New York - Total agreed to pay $398.2m to settle US criminal and civil allegations that it paid bribes to win oil and gas contracts in Iran, and a French prosecutor has recommended that the company and its chief executive be brought to trial in its home country.
France's largest oil producer on Wednesday agreed with the US Department of Justice to enter a deferred prosecution agreement and pay a $245.2m fine to resolve three charges that it violated the Foreign Corrupt Practices Act.
Total will also give up $153m of illegal profit in a related civil settlement with the US Securities and Exchange Commission.
The criminal penalty is the fourth-largest under the FCPA, an anti-bribery law, justice department spokesperson Peter Carr said.
US authorities said that between 1995 and 2004, Total paid about $60m in bribes to induce an Iranian government official to help the company obtain lucrative development rights in three oil and gas fields.
The US criminal case will be dropped after three years if Total complies with the deferred prosecution agreement, which calls for it to retain an independent compliance monitor.
But the affair is not over, as a French prosecutor said Total and its Chief Executive Christophe de Margerie should face trial for allegedly corrupting foreign public officials over contracts with Iran in the 1990s and early 2000s.
The prosecutor also said de Margerie should face trial for misuse of company funds.
A Total spokesperson confirmed that the company had been notified of the Paris prosecutor's recommendation and said the company and de Margerie would demonstrate in any trial that their behaviour had been legal.
US authorities said Total has American depositary shares that trade on the New York Stock Exchange, and qualifies as an "issuer" that could face sanctions under the FCPA.
According to papers filed with a federal court in Alexandria, Virginia, Total funneled the illegal payments mainly to Swiss bank accounts designated by two unnamed intermediaries who acted at the behest of the Iranian official.

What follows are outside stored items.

-- ==== Sys2Proof/Machine/Ops.lean ====
section
/-! DEFINITION. The named operations over memory, registers, stack, keys and framebuffer; one cycle
with its all-or-nothing rule; TAKING A FAULT, and the Reset that is its only way back; the fetch. -/

namespace Sys2Proof.Machine

/-! ## Memory as data (spec/20_memory.md R24, R28, R29) -/

/-- What an address nothing has written reads as: the reset contents, the font below 0x050 and zero
above (R118). DEDUCED (log entry 8): the spec's own decision D13 zeroes memory at reset. -/
def Memory.unlisted (a : Nat) : Byte := if a < Config.fontSize then Config.font a else 0#8

/-- The byte at an address. -/
def Memory.read : Memory → Nat → Byte
  | [], a => Memory.unlisted a
  | (b, w) :: rest, a => if b = a then w else Memory.read rest a

/-- Without any cell at address `a`. -/
def Memory.erase : Memory → Nat → Memory
  | [], _ => []
  | (b, w) :: rest, a => if b = a then Memory.erase rest a else (b, w) :: Memory.erase rest a

/-- With the cell `(a, v)` put before the first cell of a higher address. -/
def Memory.insert : Memory → Nat → Byte → Memory
  | [], a, v => [(a, v)]
  | (b, w) :: rest, a, v =>
    if a < b then (a, v) :: (b, w) :: rest else (b, w) :: Memory.insert rest a v

/-- Memory with byte `v` at address `a`, in the canonical form: a byte equal to what an unlisted
address reads as is not listed. -/
def Memory.write (m : Memory) (a : Nat) (v : Byte) : Memory :=
  if v = Memory.unlisted a then m.erase a else (m.erase a).insert a v

/-- The canonical form: addresses strictly rising, all below 4096, and no cell equal to what an
unlisted address reads as. -/
abbrev Memory.wf (m : Memory) : Prop :=
  m.Pairwise (fun c d => c.1 < d.1) ∧
    ∀ c ∈ m, c.1 < Config.memSize ∧ c.2 ≠ Memory.unlisted c.1

/-! ## Registers and flags held as state (spec/10_state.md R12–R20) -/

/-- `V[x]` (R12). -/
def State.getV (s : State) (x : Nibble) : Byte := s.v[x.toNat]'x.isLt

/-- `V[x] <- b` (R12): no register is hardwired. -/
def State.setV (s : State) (x : Nibble) (b : Byte) : State :=
  { s with v := s.v.set x.toNat b x.isLt }

/-- VF, register 15, the flag register (R13). -/
def vf : Nibble := 0xF#4

/-- `I <- w` (R14). -/
def State.setI (s : State) (w : Word) : State := { s with i := w }

/-- `pc <- w` (R15). -/
def State.setPc (s : State) (w : Word) : State := { s with pc := w }

/-- `DT <- b` (R17). -/
def State.setDt (s : State) (b : Byte) : State := { s with dt := b }

/-- `ST <- b` (R18). -/
def State.setSt (s : State) (b : Byte) : State := { s with st := b }

/-- `stack[k]` (R16). -/
def State.getStack (s : State) (k : Fin 16) : Word := s.stack[k.val]'k.isLt

/-- `key[k]` (R19). -/
def State.getKey (s : State) (k : Nibble) : Bool := s.key[k.toNat]'k.isLt

/-- `key[k] <- pressed` (R19, R109). -/
def State.setKeyFlag (s : State) (k : Nibble) (pressed : Bool) : State :=
  { s with key := s.key.set k.toNat pressed k.isLt }

/-! ## Framebuffer (spec/10_state.md R20, spec/44_display.md R89)

Coordinates are unbounded numbers reduced modulo 64 and 32 here, in one place.
DEDUCED (log entry 14): the vertical modulus is the spec's decision D8. -/

/-- The pixel in column `x` and row `y`, wrapped (R89). -/
def Screen.pixel (scr : Screen) (x y : Nat) : Bool :=
  (scr[y % 32]'(Nat.mod_lt y (by decide)))[x % 64]'(Nat.mod_lt x (by decide))

/-- The framebuffer with the pixel in column `x` and row `y`, wrapped, inverted (R89, R92). -/
def Screen.flip (scr : Screen) (x y : Nat) : Screen :=
  scr.set (y % 32)
    ((scr[y % 32]'(Nat.mod_lt y (by decide))).set (x % 64) (!scr.pixel x y) (Nat.mod_lt x (by decide)))
    (Nat.mod_lt y (by decide))

/-- Every pixel false (R91). -/
def Screen.blank : Screen := Vector.replicate 32 (Vector.replicate 64 false)

/-! ## Memory accesses of the core (R25, R26, R33) -/

/-- `MemRead(a, 1)` at an unbounded address (R25, R27). -/
def memRead (s : State) (a : Nat) : Except Fault Byte :=
  if Config.memSize ≤ a then .error (.memoryOutOfBounds a) else .ok (s.mem.read a)

/-- `MemWrite(a, 1, v)` at an unbounded address (R26, R27, R30). -/
def memWrite (s : State) (a : Nat) (v : Byte) : Except Fault State :=
  if Config.memSize ≤ a then .error (.memoryOutOfBounds a)
  else .ok { s with mem := s.mem.write a v }

/-- `n` bytes read from `a` on, in ascending order (R33). -/
def readBytes (s : State) : Nat → Nat → Except Fault (List Byte)
  | _, 0 => .ok []
  | a, n + 1 =>
    match memRead s a with
    | .error f => .error f
    | .ok b =>
      match readBytes s (a + 1) n with
      | .error f => .error f
      | .ok bs => .ok (b :: bs)

/-- Bytes written from `a` on, in ascending order (R33). -/
def writeBytes : State → Nat → List Byte → Except Fault State
  | s, _, [] => .ok s
  | s, a, b :: bs =>
    match memWrite s a b with
    | .error f => .error f
    | .ok t => writeBytes t (a + 1) bs

/-- Registers loaded from `V[k]` on, in ascending order (R88). -/
def setRegs : State → Nat → List Byte → State
  | s, _, [] => s
  | s, k, b :: bs => setRegs (s.setV (BitVec.ofNat 4 k) b) (k + 1) bs

/-! ## Call stack (R16, R61, R63) -/

/-- CALL's push: the return address into `stack[SP]`, then SP one up (R16, R63). -/
def pushReturn (s : State) (ret : Word) : Except Fault State :=
  if h : s.sp.val < 16 then
    .ok { s with stack := s.stack.set s.sp.val ret h, sp := ⟨s.sp.val + 1, by omega⟩ }
  else .error .stackOverflow

/-- RET's pop: SP one down, then `stack[SP]`, which keeps its value (R16, R61). -/
def popReturn (s : State) : Except Fault (Word × State) :=
  if h : 0 < s.sp.val then
    .ok (s.stack[s.sp.val - 1]'(by omega), { s with sp := ⟨s.sp.val - 1, by omega⟩ })
  else .error .stackUnderflow

/-! ## Free draws (R5, R82) -/

/-- `RAND()`: the next free byte, and the state after the draw. -/
def drawByte (s : State) : Byte × State := (Config.rand s.draws, { s with draws := s.draws + 1 })

/-! ## Keypad scan (R98) -/

/-- The least index of a pressed key. -/
def leastPressed (s : State) : Option Nibble :=
  ((List.range 16).map (BitVec.ofNat 4)).find? s.getKey

/-! ## One cycle, taking a fault, and Reset (spec/40_cycle.md, spec/60_exceptions.md) -/

/-- The state as the fetch left it: PC advanced by 2 before the instruction executes (R52). -/
def fetched (s : State) : State := { s with pc := s.pc + 2#16 }

/-- TAKING A FAULT (R55, R102). `s` is the state before the cycle: the cycle leaves it as it was, with
PC at the faulting instruction, and only `status` becomes `Halted(f)`. No register is saved, no mode
changes and no handler runs. -/
def takeFault (f : Fault) (s : State) : State := { s with status := .halted f }

/-- The only return from a fault, and the Reset event itself (R103, R117, R118): every piece of state
at its reset value, whatever the state was. The draw counter runs on, so that a draw after a Reset is
a fresh free byte (R82; DESIGN CHOICE, safe, log entry 4). -/
def resetCore (s : State) : State := { State.reset with draws := s.draws }

/-- One cycle of an instruction after its fetch and decode (R49, R54, R55), `s` the state before the
cycle: `body` is the instruction's rule, run on the state the fetch left; a raised fault undoes
everything and halts the core. -/
def runCycle (s : State) (body : State → Except Fault State) : Host.Outcome State Fault Refusal :=
  match body (fetched s) with
  | .ok t => .next t
  | .error f => .next (takeFault f s)

/-- The fetch (R31, R51): the bytes at PC and PC + 1, big-endian, the first out-of-range address
reported. -/
def fetch (s : State) : Except Fault Word :=
  match memRead s s.pc.toNat with
  | .error f => .error f
  | .ok hi =>
    match memRead s (s.pc.toNat + 1) with
    | .error f => .error f
    | .ok lo => .ok (opcodeOfBytes hi lo)

/-- The cycle of a word that is no instruction (R43, R53): `InvalidOpcode(op)` halts the core. -/
def invalidCycle (s : State) (op : Word) : Host.Outcome State Fault Refusal :=
  runCycle s fun _ => .error (.invalidOpcode op)

/-- The cycle whose fetch faulted (R51). -/
def fetchFaultCycle (s : State) (f : Fault) : Host.Outcome State Fault Refusal :=
  runCycle s fun _ => .error f

/-! ## Placing an instruction where the next fetch reads it -/

/-- Where a fetch can be made from: PC itself when both bytes at it exist (R51), else the reset
vector (log entry 7). -/
def fetchablePc (pc : Word) : Word := if pc.toNat ≤ 0xFFE then pc else 0x200#16

/-- The word `op` stored where the next Step fetches, high byte first (R31), in a core that runs
(log entries 6, 7). -/
def placeWord (s : State) (op : Word) : State :=
  let pc := fetchablePc s.pc
  { s with
    pc := pc
    status := .running
    mem := (s.mem.write pc.toNat (hiByte op)).write (pc.toNat + 1) (loByte op) }

end Sys2Proof.Machine
end

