/-- An FX55 that stores over the next instruction is seen by the next fetch (R37, the spec's decision
D16). -/
def Obligations.StoresAreSeenByTheNextFetch : Prop :=
  ∀ (x : Nibble) (s : State), 1 ≤ x.toNat → s.i.toNat = s.pc.toNat + 2 →
    s.i.toNat + x.toNat < 4096 →
    ∃ t, exec (.storeRegs x) s = .next t ∧
      fetch t = .ok (opcodeOfBytes (s.getV 0#4) (s.getV 1#4))

/-! ## Control flow (spec/41_flow.md) -/

/-- The word 0x0000 alone, of those below 0x1000 that are not CLS or RET, is NOP, the others invalid; NOP
only lets PC advance (R60; that nothing else changes is the spec's decision D26). That a Step over zero
bytes does the same, and that PC = 0x1000 then faults, is R60's corner case, which the spec marks as its own
inference from R60, R51 and R118. -/
def Obligations.NopOnlyAdvances : Prop :=
  (∀ op : Word, op.toNat ≤ 0x0FFF → op.toNat ≠ 0x00E0 → op.toNat ≠ 0x00EE →
      decode op = if op.toNat = 0 then .ok .nop else .error (.invalidOpcode op)) ∧
    (∀ s : State, ∃ t, exec .nop s = .next t ∧ t.pc = s.pc + 2#16 ∧
      FrameExcept (fun p => p = .pc) s t) ∧
    (∀ s : State, s.status = .running → s.pc.toNat ≤ 0xFFE → s.mem.read s.pc.toNat = 0#8 →
      s.mem.read (s.pc.toNat + 1) = 0#8 → step s = .next { s with pc := s.pc + 2#16 }) ∧
    ∀ s : State, s.status = .running → s.pc = 0x1000#16 →
      step s = .next { s with status := .halted (.memoryOutOfBounds 0x1000) }

/-- R61: RET with SP = 0 faults; else SP goes down, PC is the entry popped, which keeps its value, and
no register but PC changes; a popped address from 0xFFF up faults at the next fetch. -/
def Obligations.RetPopsOrUnderflows : Prop :=
  (∀ op : Word, op.toNat = 0x00EE → decode op = .ok .ret) ∧
    (∀ s : State, s.sp.val = 0 →
      exec .ret s = .next { s with status := .halted .stackUnderflow }) ∧
    ∀ (s : State) (k : Fin 16), s.sp.val = k.val + 1 →
      ∃ t, exec .ret s = .next t ∧ t.sp.val = k.val ∧ t.pc = s.getStack k ∧ t.stack = s.stack ∧
        t.v = s.v ∧ t.i = s.i ∧ t.dt = s.dt ∧ t.st = s.st ∧
        (s.status = .running → 0xFFF ≤ (s.getStack k).toNat →
          step t = .next
            { t with status := .halted (.memoryOutOfBounds (firstOutside (s.getStack k).toNat)) })

/-- R62: JP loads PC with NNN, odd or even; NNN = 0xFFF faults at the next fetch; a jump to its own
address leaves the state as it was. -/
def Obligations.JpJumps : Prop :=
  (∀ op : Word, op.toNat / 4096 = 0x1 → decode op = .ok (.jp (numNNN op))) ∧
    ∀ (nnn : Imm12) (s : State), ∃ t, exec (.jp nnn) s = .next t ∧ t.pc.toNat = nnn.toNat ∧
      t.v = s.v ∧
      (s.status = .running → nnn.toNat = 0xFFF →
        step t = .next { t with status := .halted (.memoryOutOfBounds 0x1000) }) ∧
      (s.pc.toNat = nnn.toNat → t = s)

/-- R63: CALL with SP = 16 faults; else it pushes the address after it, SP goes up and PC is NNN, and
a RET from there resumes after the CALL. -/
def Obligations.CallPushesOrOverflows : Prop :=
  (∀ op : Word, op.toNat / 4096 = 0x2 → decode op = .ok (.call (numNNN op))) ∧
    (∀ (nnn : Imm12) (s : State), s.sp.val = 16 →
      exec (.call nnn) s = .next { s with status := .halted .stackOverflow }) ∧
    ∀ (nnn : Imm12) (s : State) (k : Fin 16), s.sp.val = k.val →
      ∃ t, exec (.call nnn) s = .next t ∧ t.getStack k = s.pc + 2#16 ∧ t.sp.val = k.val + 1 ∧
        t.pc.toNat = nnn.toNat ∧ t.v = s.v ∧ (∀ j, j ≠ k → t.getStack j = s.getStack j) ∧
        ∃ u, exec .ret t = .next u ∧ u.pc = s.pc + 2#16

/-- A RET in any state that holds the stack a CALL left resumes after the CALL, with SP as before it
(S5 of spec/95_test_vectors.md; conflict C9). -/
def Obligations.RetUndoesCall : Prop :=
  ∀ (nnn : Imm12) (s t u : State), s.sp.val < 16 → exec (.call nnn) s = .next t →
    u.sp = t.sp → u.stack = t.stack →
    ∃ w, exec .ret u = .next w ∧ w.pc = s.pc + 2#16 ∧ w.sp = s.sp

/-- R64, R65: SE and SNE with a byte skip the next two bytes when VX is, or is not, NN. -/
def Obligations.ByteComparesSkip : Prop :=
  (∀ op : Word, op.toNat / 4096 = 0x3 → decode op = .ok (.seByte (numX op) (numNN op))) ∧
    (∀ op : Word, op.toNat / 4096 = 0x4 → decode op = .ok (.sneByte (numX op) (numNN op))) ∧
    ∀ (x : Nibble) (nn : Byte) (s : State),
      (∃ t, exec (.seByte x nn) s = .next t ∧ t.v = s.v ∧
        t.pc = if s.getV x = nn then s.pc + 4#16 else s.pc + 2#16) ∧
      ∃ t, exec (.sneByte x nn) s = .next t ∧ t.v = s.v ∧
        t.pc = if s.getV x = nn then s.pc + 2#16 else s.pc + 4#16

/-- R66, R67: SE and SNE of two registers; with X = Y the one always skips and the other never; a word
whose N is not 0 is invalid. -/
def Obligations.RegisterComparesSkip : Prop :=
  (∀ op : Word, op.toNat / 4096 = 0x5 →
      decode op = if op.toNat % 16 = 0 then .ok (.seReg (numX op) (numY op))
        else .error (.invalidOpcode op)) ∧
    (∀ op : Word, op.toNat / 4096 = 0x9 →
      decode op = if op.toNat % 16 = 0 then .ok (.sneReg (numX op) (numY op))
        else .error (.invalidOpcode op)) ∧
    ∀ (x y : Nibble) (s : State),
      (∃ t, exec (.seReg x y) s = .next t ∧ t.v = s.v ∧
        t.pc = (if s.getV x = s.getV y then s.pc + 4#16 else s.pc + 2#16) ∧
        (x = y → t.pc = s.pc + 4#16)) ∧
      ∃ t, exec (.sneReg x y) s = .next t ∧ t.v = s.v ∧
        t.pc = (if s.getV x = s.getV y then s.pc + 2#16 else s.pc + 4#16) ∧
        (x = y → t.pc = s.pc + 2#16)

/-- BNNN jumps to NNN + V0, not reduced (R68, the spec's decision D7); a target from 0xFFF up faults at
the next fetch, at the address itself or at 0x1000. -/
def Obligations.JpV0JumpsUnreduced : Prop :=
  ∀ (nnn : Imm12) (s : State), ∃ t, exec (.jpV0 nnn) s = .next t ∧
    t.pc.toNat = nnn.toNat + (s.getV 0#4).toNat ∧ t.v = s.v ∧
    (s.status = .running → 0xFFF ≤ t.pc.toNat →
      step t = .next { t with status := .halted (.memoryOutOfBounds (firstOutside t.pc.toNat)) })

/-! ## ALU (spec/42_alu.md) -/

/-- The plain loads write VX, and the byte add writes it modulo 256 with no flag (R71, R72, R73); no other
V register, nor I, SP, DT or ST, changes. The source says that for 6XNN; for 7XNN and 8XY0 it is R58's
extension, the spec's decision D26 (log entry 21). -/
def Obligations.LoadsAndByteAdd : Prop :=
  (∀ op : Word, op.toNat / 4096 = 0x6 → decode op = .ok (.ldByte (numX op) (numNN op))) ∧
    (∀ op : Word, op.toNat / 4096 = 0x7 → decode op = .ok (.addByte (numX op) (numNN op))) ∧
    (∀ op : Word, op.toNat / 4096 = 0x8 → op.toNat % 16 = 0 →
      decode op = .ok (.ldReg (numX op) (numY op))) ∧
    ∀ (x y : Nibble) (nn : Byte) (s : State),
      (∃ t, exec (.ldByte x nn) s = .next t ∧ t.pc = s.pc + 2#16 ∧ t.getV x = nn ∧
        (∀ z, z ≠ x → t.getV z = s.getV z) ∧ t.i = s.i ∧ t.sp = s.sp ∧ t.dt = s.dt ∧ t.st = s.st) ∧
      (∃ t, exec (.addByte x nn) s = .next t ∧ t.pc = s.pc + 2#16 ∧
        (t.getV x).toNat = ((s.getV x).toNat + nn.toNat) % 256 ∧
        (∀ z, z ≠ x → t.getV z = s.getV z) ∧ t.i = s.i ∧ t.sp = s.sp ∧ t.dt = s.dt ∧ t.st = s.st) ∧
      ∃ t, exec (.ldReg x y) s = .next t ∧ t.pc = s.pc + 2#16 ∧ t.getV x = s.getV y ∧
        (∀ z, z ≠ x → t.getV z = s.getV z) ∧ t.i = s.i ∧ t.sp = s.sp ∧ t.dt = s.dt ∧ t.st = s.st

/-- OR, AND and XOR write VX, bit by bit, and no other register: VF is unchanged unless X = F (R74 to
R76; the flags clause is the spec's decision D26). -/
def Obligations.LogicIsBitwise : Prop :=
  ∀ (x y : Nibble) (s : State),
    (∃ t, exec (.orReg x y) s = .next t ∧ t.pc = s.pc + 2#16 ∧
      (∀ b, (t.getV x).getLsbD b = ((s.getV x).getLsbD b || (s.getV y).getLsbD b)) ∧
      ∀ z, z ≠ x → t.getV z = s.getV z) ∧
    (∃ t, exec (.andReg x y) s = .next t ∧ t.pc = s.pc + 2#16 ∧
      (∀ b, (t.getV x).getLsbD b = ((s.getV x).getLsbD b && (s.getV y).getLsbD b)) ∧
      ∀ z, z ≠ x → t.getV z = s.getV z) ∧
    ∃ t, exec (.xorReg x y) s = .next t ∧ t.pc = s.pc + 2#16 ∧
      (∀ b, (t.getV x).getLsbD b = ((s.getV x).getLsbD b ^^ (s.getV y).getLsbD b)) ∧
      ∀ z, z ≠ x → t.getV z = s.getV z

/-- 8XY4: the sum modulo 256, and VF the carry of the unbounded sum; when X = F the flag is what VF
ends as (R77, the spec's decision D10). -/
def Obligations.AddSetsCarry : Prop :=
  ∀ (x y : Nibble) (s : State), ∃ t, exec (.addReg x y) s = .next t ∧ t.pc = s.pc + 2#16 ∧
    (x ≠ 0xF#4 → (t.getV x).toNat = ((s.getV x).toNat + (s.getV y).toNat) % 256) ∧
    t.getV 0xF#4 = (if (s.getV x).toNat + (s.getV y).toNat > 255 then 1#8 else 0#8)

/-- 8XY5 and 8XY7: the difference modulo 256, and VF = 1 exactly when nothing is borrowed; when X = F the
flag is what VF ends as (R78, R80, the spec's decision D10). -/
def Obligations.SubtractionsSetNoBorrow : Prop :=
  ∀ (x y : Nibble) (s : State),
    (∃ t, exec (.subReg x y) s = .next t ∧ t.pc = s.pc + 2#16 ∧
      (x ≠ 0xF#4 → (t.getV x).toNat = ((s.getV x).toNat + 256 - (s.getV y).toNat) % 256) ∧
      t.getV 0xF#4 = if (s.getV x).toNat ≥ (s.getV y).toNat then 1#8 else 0#8) ∧
    ∃ t, exec (.subnReg x y) s = .next t ∧ t.pc = s.pc + 2#16 ∧
      (x ≠ 0xF#4 → (t.getV x).toNat = ((s.getV y).toNat + 256 - (s.getV x).toNat) % 256) ∧
      t.getV 0xF#4 = if (s.getV y).toNat ≥ (s.getV x).toNat then 1#8 else 0#8

/-- 8XY6 and 8XYE shift VX by one bit, VF the bit shifted out, whatever Y is; when X = F the flag is what
VF ends as (R79, R81, R44, the spec's decision D10). -/
def Obligations.ShiftsSetTheBitShiftedOut : Prop :=
  ∀ (x y : Nibble) (s : State),
    (∃ t, exec (.shr x y) s = .next t ∧ t.pc = s.pc + 2#16 ∧
      (x ≠ 0xF#4 → (t.getV x).toNat = (s.getV x).toNat / 2) ∧
      (t.getV 0xF#4).toNat = (s.getV x).toNat % 2 ∧ ∀ z, exec (.shr x z) s = .next t) ∧
    ∃ t, exec (.shl x y) s = .next t ∧ t.pc = s.pc + 2#16 ∧
      (x ≠ 0xF#4 → (t.getV x).toNat = (s.getV x).toNat * 2 % 256) ∧
      (t.getV 0xF#4).toNat = (s.getV x).toNat / 128 ∧ ∀ z, exec (.shl x z) s = .next t

/-- CXNN puts a fresh free byte, masked by NN, into VX: a bit clear in NN is clear in the result (R82,
the spec's decision D17; the draw counter is the model's, log entry 4). -/
def Obligations.RndMasksAFreshByte : Prop :=
  ∀ (x : Nibble) (nn : Byte) (s : State), ∃ t, exec (.rnd x nn) s = .next t ∧
    t.pc = s.pc + 2#16 ∧ t.draws = s.draws + 1 ∧
    (∀ b, (t.getV x).getLsbD b = ((Config.rand s.draws).getLsbD b && nn.getLsbD b)) ∧
    (nn = 0#8 → t.getV x = 0#8) ∧ ∀ z, z ≠ x → t.getV z = s.getV z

One intermediary worked at a Swiss private bank, and the other was a company in the British Virgin Islands, the court papers show.
"We announce the first coordinated action by French and US law enforcement in a major foreign bribery case," Acting US Assistant Attorney General Mythili Raman said in a statement.
"Our two countries are working more closely today than ever before to combat corporate corruption, and Total, which bought business through bribes, now faces the criminal consequences across two continents," Raman added.
Carr said the largest criminal penalty imposed under the FCPA is the $450m that German engineering company Siemens agreed to pay in 2008, as part of an overall $800m settlement with US authorities.
Total had flagged a possible settlement in an SEC filing last year when it took a €316m ($409m) charge against its accounts, a relatively small sum for a company that makes billions of dollars in profit every quarter.
Talks between US authorities and Total, Western Europe's third-largest oil company, had begun in 2010.
A French investigating magistrate will decide whether a trial is to be held for the outspoken, mustachioed 61-year-old de Margerie, whose mandate as chief executive is scheduled to expire in 2015.
Total's chief is a well-known figure in international oil circles who was in charge of the company's Middle East division at the time the alleged wrongdoing began. He and the company have been under investigation in France since 2006.